#### ACTIVITY
Your answer should hold exactly the lines from the one with "1 of the fields of COM. -/" through the last line of the material below, nothing before and nothing extra.
RECORD SET: Begin
-- ==== Sys2Proof/Machine/RegsA.lean ====
section
/-! DEFINITION. The register fields of pages COM, LTM, LRX, LMS, FRM, UPB,
as the register tables of the spec list them: offset, bits, access type, reset value, attribute, apply kind.
Each docstring names the rule of the table and, where short, what the field holds. -/

namespace Sys2Proof.Machine

/-- R54: Write 1 to seal the shadow and request an apply; writing 0 has no effect (R49); …. -/
def C_APPLY_REQ : Fld := { id := 1, page := .COM, kind := .com, off := 0x18, w := 1, ty := .rwh }
/-- R54: Boundary kind, coded as in R48. -/
def C_APPLY_BOUNDARY : Fld := { id := 2, page := .COM, kind := .com, off := 0x18, lo := 1, w := 3, ty := .rw, reset := 1 }
/-- R54: 1 while a sealed shadow waits. -/
def C_APPLY_PENDING : Fld := { id := 3, page := .COM, kind := .com, off := 0x18, lo := 4, w := 1 }
/-- R54: Write 1 to discard a sealed shadow whose boundary has not been taken. -/
def C_APPLY_CANCEL : Fld := { id := 4, page := .COM, kind := .com, off := 0x18, lo := 5, w := 1, ty := .wo }
/-- R54: An RWB write was ignored because the shadow was sealed. -/
def C_WR_SEALED : Fld := { id := 5, page := .COM, kind := .com, off := 0x18, lo := 6, w := 1, ty := .w1c }
/-- R54: The AT_LT target was resolved more than 32.768 ms ahead. -/
def C_AT_LT_FAR : Fld := { id := 6, page := .COM, kind := .com, off := 0x18, lo := 7, w := 1, ty := .w1c }
/-- R54: Applies completed since reset; wraps. -/
def C_APPLY_COUNT : Fld := { id := 7, page := .COM, kind := .com, off := 0x18, lo := 16, w := 16, ty := .cnt }
/-- R54: Low 32 bits of the AT_LT target, in ticks. -/
def C_APPLY_LT : Fld := { id := 8, page := .COM, kind := .com, off := 0x1C, ty := .rw }
/-- R340: The page's index in the interrupt source table of R350. -/
def C_PAGE_INDEX : Fld := { id := 577, page := .COM, kind := .com, off := 0x0, w := 8, rsel := .pageIndex }
/-- R340: n for CIPn; 0 otherwise. -/
def C_INSTANCE : Fld := { id := 578, page := .COM, kind := .com, off := 0x0, lo := 8, w := 8, rsel := .pageInstance }
/-- R340: Fixed. -/
def C_SIGNATURE : Fld := { id := 579, page := .COM, kind := .com, off := 0x0, lo := 16, w := 16, reset := 0x5A72 }
/-- R340: Revision of the page layout, minor; 0 on every page in this revision (R477). -/
def C_MINOR : Fld := { id := 580, page := .COM, kind := .com, off := 0x4, w := 8 }
/-- R340: Revision of the page layout, major; 1 on every page in this revision (R477). -/
def C_MAJOR : Fld := { id := 581, page := .COM, kind := .com, off := 0x4, lo := 8, w := 8, reset := 1 }
/-- R340: Bit k: boundary code k of R48 is supported. -/
def C_BOUNDARIES : Fld := { id := 582, page := .COM, kind := .com, off := 0x8, w := 8, rsel := .boundaries }
/-- R340: The page has RWB fields and an APPLY register. When 0, APPLY and APPLY_LT read zero …. -/
def C_HAS_APPLY : Fld := { id := 583, page := .COM, kind := .com, off := 0x8, lo := 8, w := 1, rsel := .hasApply }
/-- R340: The page has a channel window. -/
def C_HAS_CH : Fld := { id := 584, page := .COM, kind := .com, off := 0x8, lo := 9, w := 1, rsel := .hasCh }
/-- R340: Eight performance counters rather than four. -/
def C_PERF8 : Fld := { id := 585, page := .COM, kind := .com, off := 0x8, lo := 10, w := 1, rsel := .perf8 }
/-- R340: Counter pairs may be chained to 96 bits. -/
def C_CHAIN : Fld := { id := 586, page := .COM, kind := .com, off := 0x8, lo := 11, w := 1, rsel := .perf8 }
/-- R340: Block tables from 0x1000. -/
def C_HAS_TABLES : Fld := { id := 587, page := .COM, kind := .com, off := 0x8, lo := 12, w := 1, rsel := .hasTables }
/-- R340: Locks the page's configuration under R349. -/
def C_CFG_LOCK : Fld := { id := 588, page := .COM, kind := .com, off := 0xC, w := 1, ty := .lock, attr := .prv }
/-- R340: A write reached a locked field; cleared by STICKY_CLR. -/
def C_LOCK_VIOL : Fld := { id := 589, page := .COM, kind := .com, off := 0xC, lo := 1, w := 1, ty := .ros }
/-- R340: A hardware update was lost under R345; cleared by STICKY_CLR. -/
def C_HW_LOST : Fld := { id := 590, page := .COM, kind := .com, off := 0xC, lo := 2, w := 1, ty := .ros }
/-- R340: Write 1 to clear LOCK_VIOL and HW_LOST. -/
def C_STICKY_CLR : Fld := { id := 591, page := .COM, kind := .com, off := 0xC, lo := 3, w := 1, ty := .wo, attr := .prv }
/-- R340: Defined by the page's chapter. -/
def C_INT_STAT : Fld := { id := 592, page := .COM, kind := .com, off := 0x20, ty := .w1c }
/-- R340: Same layout as INT_STAT. -/
def C_INT_EN : Fld := { id := 593, page := .COM, kind := .com, off := 0x24, ty := .rw }
/-- R340: In FACTORY, writing 1 sets the same bit of INT_STAT. In every other mode it reads zero …. -/
def C_INT_FORCE : Fld := { id := 594, page := .COM, kind := .com, off := 0x28, ty := .w1s, attr := .prv }
/-- R340: Selected channel, banked under R341. -/
def C_CH_SEL : Fld := { id := 595, page := .COM, kind := .com, off := 0x30, w := 16, ty := .rw }
/-- R340: Channels in the window; 0 when HAS_CH is 0. -/
def C_CH_COUNT : Fld := { id := 596, page := .COM, kind := .com, off := 0x34, w := 16, rsel := .chCount }
/-- R431: Cause of the first report from this page since the last LF_CLR. -/
def C_LF_CAUSE : Fld := { id := 747, page := .COM, kind := .com, off := 0xC00, w := 8 }
/-- R431: Its class. -/
def C_LF_CLASS : Fld := { id := 748, page := .COM, kind := .com, off := 0xC00, lo := 8, w := 2 }
/-- R431: A report is held. -/
def C_LF_VALID : Fld := { id := 749, page := .COM, kind := .com, off := 0xC00, lo := 31, w := 1 }
/-- R431: Channel index of its source within the page. -/
def C_LF_SOURCE : Fld := { id := 750, page := .COM, kind := .com, off := 0xC04, w := 16 }
/-- R431: Later reports from this page; saturates. -/
def C_LF_DUP : Fld := { id := 751, page := .COM, kind := .com, off := 0xC08, w := 16, ty := .cnt }
/-- R431: Write 1 to clear 0xC00–0xC08. -/
def C_LF_CLR : Fld := { id := 752, page := .COM, kind := .com, off := 0xC0C, w := 1, ty := .wo, attr := .prv }
/-- R431: Corrected faults of this page are not passed upward. -/
def C_MASK_CORR : Fld := { id := 753, page := .COM, kind := .com, off := 0xC10, w := 1, ty := .rw, attr := .prv }
/-- R431: Contained faults of this page are not passed upward. -/
def C_MASK_CONT : Fld := { id := 754, page := .COM, kind := .com, off := 0xC10, lo := 1, w := 1, ty := .rw, attr := .prv }
/-- R432: Counting-clock cycles, low half; the read latches the high half for this master. -/
def C_PERF_CYC_LO : Fld := { id := 755, page := .COM, kind := .com, off := 0x800, ty := .cnt }
/-- R432: High half. -/
def C_PERF_CYC_HI : Fld := { id := 756, page := .COM, kind := .com, off := 0x804, ty := .cnt }
/-- R432: Every counter of the page stops. -/
def C_PERF_FREEZE : Fld := { id := 757, page := .COM, kind := .com, off := 0x808, w := 1, ty := .rw }
/-- R432: Write 1 to load zero into every counter of the page. -/
def C_PERF_CLEAR : Fld := { id := 758, page := .COM, kind := .com, off := 0x808, lo := 1, w := 1, ty := .wo }
/-- R432: Counting clock: the domain's position, 0–59, in the table of R33. -/
def C_PERF_CLK : Fld := { id := 759, page := .COM, kind := .com, off := 0x808, lo := 8, w := 6, rsel := .perfClk }
/-- R432: Bit k: counter k wrapped. -/
def C_PERF_OVF : Fld := { id := 760, page := .COM, kind := .com, off := 0x808, lo := 16, w := 8, ty := .w1c }
/-- R432: Low 32 bits of the LT at the last sampling interrupt. -/
def C_PERF_SAMPLE_LT : Fld := { id := 761, page := .COM, kind := .com, off := 0x80C }
/-- R432: Event of counter k, under R436. -/
def C_PERF_EVENT : Fld := { id := 762, page := .COM, kind := .perf, off := 0x810, stride := 16, cnt := 8, w := 8, ty := .rw }
/-- R432: Counter k counts. -/
def C_PERF_EN : Fld := { id := 763, page := .COM, kind := .perf, off := 0x810, stride := 16, cnt := 8, lo := 8, w := 1, ty := .rw }
/-- R432: Threshold qualification. -/
def C_PERF_THR_EN : Fld := { id := 764, page := .COM, kind := .perf, off := 0x810, stride := 16, cnt := 8, lo := 9, w := 1, ty := .rw }
/-- R432: Odd k only: chain with counter k − 1. -/
def C_PERF_CHAIN : Fld := { id := 765, page := .COM, kind := .perf, off := 0x810, stride := 16, cnt := 8, lo := 10, w := 1, ty := .rw }
/-- R432: A wrap raises a sampling interrupt. -/
def C_PERF_SAMPLE : Fld := { id := 766, page := .COM, kind := .perf, off := 0x810, stride := 16, cnt := 8, lo := 11, w := 1, ty := .rw }
/-- R432: Threshold N. -/
def C_PERF_THRESH : Fld := { id := 767, page := .COM, kind := .perf, off := 0x814, stride := 16, cnt := 8, ty := .rw }
/-- R432: Count, low half; the read latches the high half for this master. -/
def C_PERF_VAL_LO : Fld := { id := 768, page := .COM, kind := .perf, off := 0x818, stride := 16, cnt := 8, ty := .cnt }
/-- R432: Count, high 16 bits. -/
def C_PERF_VAL_HI : Fld := { id := 769, page := .COM, kind := .perf, off := 0x81C, stride := 16, cnt := 8, w := 16, ty := .cnt }

/-- Part 0 of the fields of COM. -/
def fieldsCOM0 : List Fld := [C_APPLY_REQ, C_APPLY_BOUNDARY, C_APPLY_PENDING, C_APPLY_CANCEL, C_WR_SEALED, C_AT_LT_FAR, C_APPLY_COUNT, C_APPLY_LT, C_PAGE_INDEX, C_INSTANCE, C_SIGNATURE, C_MINOR, C_MAJOR, C_BOUNDARIES, C_HAS_APPLY, C_HAS_CH, C_PERF8, C_CHAIN, C_HAS_TABLES, C_CFG_LOCK]
/-- Part 1 of the fields of COM. -/
def fieldsCOM1 : List Fld := [C_LOCK_VIOL, C_HW_LOST, C_STICKY_CLR, C_INT_STAT, C_INT_EN, C_INT_FORCE, C_CH_SEL, C_CH_COUNT, C_LF_CAUSE, C_LF_CLASS, C_LF_VALID, C_LF_SOURCE, C_LF_DUP, C_LF_CLR, C_MASK_CORR, C_MASK_CONT, C_PERF_CYC_LO, C_PERF_CYC_HI, C_PERF_FREEZE, C_PERF_CLEAR]
/-- Part 2 of the fields of COM. -/
def fieldsCOM2 : List Fld := [C_PERF_CLK, C_PERF_OVF, C_PERF_SAMPLE_LT, C_PERF_EVENT, C_PERF_EN, C_PERF_THR_EN, C_PERF_CHAIN, C_PERF_SAMPLE, C_PERF_THRESH, C_PERF_VAL_LO, C_PERF_VAL_HI]
/-- The fields of COM. -/
def fieldsCOM : List Fld := fieldsCOM0 ++ fieldsCOM1 ++ fieldsCOM2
RECORD SET: End
#### COMPLETED TASK
/-- Part 1 of the fields of COM. -/
def fieldsCOM1 : List Fld := [C_LOCK_VIOL, C_HW_LOST, C_STICKY_CLR, C_INT_STAT, C_INT_EN, C_INT_FORCE, C_CH_SEL, C_CH_COUNT, C_LF_CAUSE, C_LF_CLASS, C_LF_VALID, C_LF_SOURCE, C_LF_DUP, C_LF_CLR, C_MASK_CORR, C_MASK_CONT, C_PERF_CYC_LO, C_PERF_CYC_HI, C_PERF_FREEZE, C_PERF_CLEAR]
/-- Part 2 of the fields of COM. -/
def fieldsCOM2 : List Fld := [C_PERF_CLK, C_PERF_OVF, C_PERF_SAMPLE_LT, C_PERF_EVENT, C_PERF_EN, C_PERF_THR_EN, C_PERF_CHAIN, C_PERF_SAMPLE, C_PERF_THRESH, C_PERF_VAL_LO, C_PERF_VAL_HI]
/-- The fields of COM. -/
def fieldsCOM : List Fld := fieldsCOM0 ++ fieldsCOM1 ++ fieldsCOM2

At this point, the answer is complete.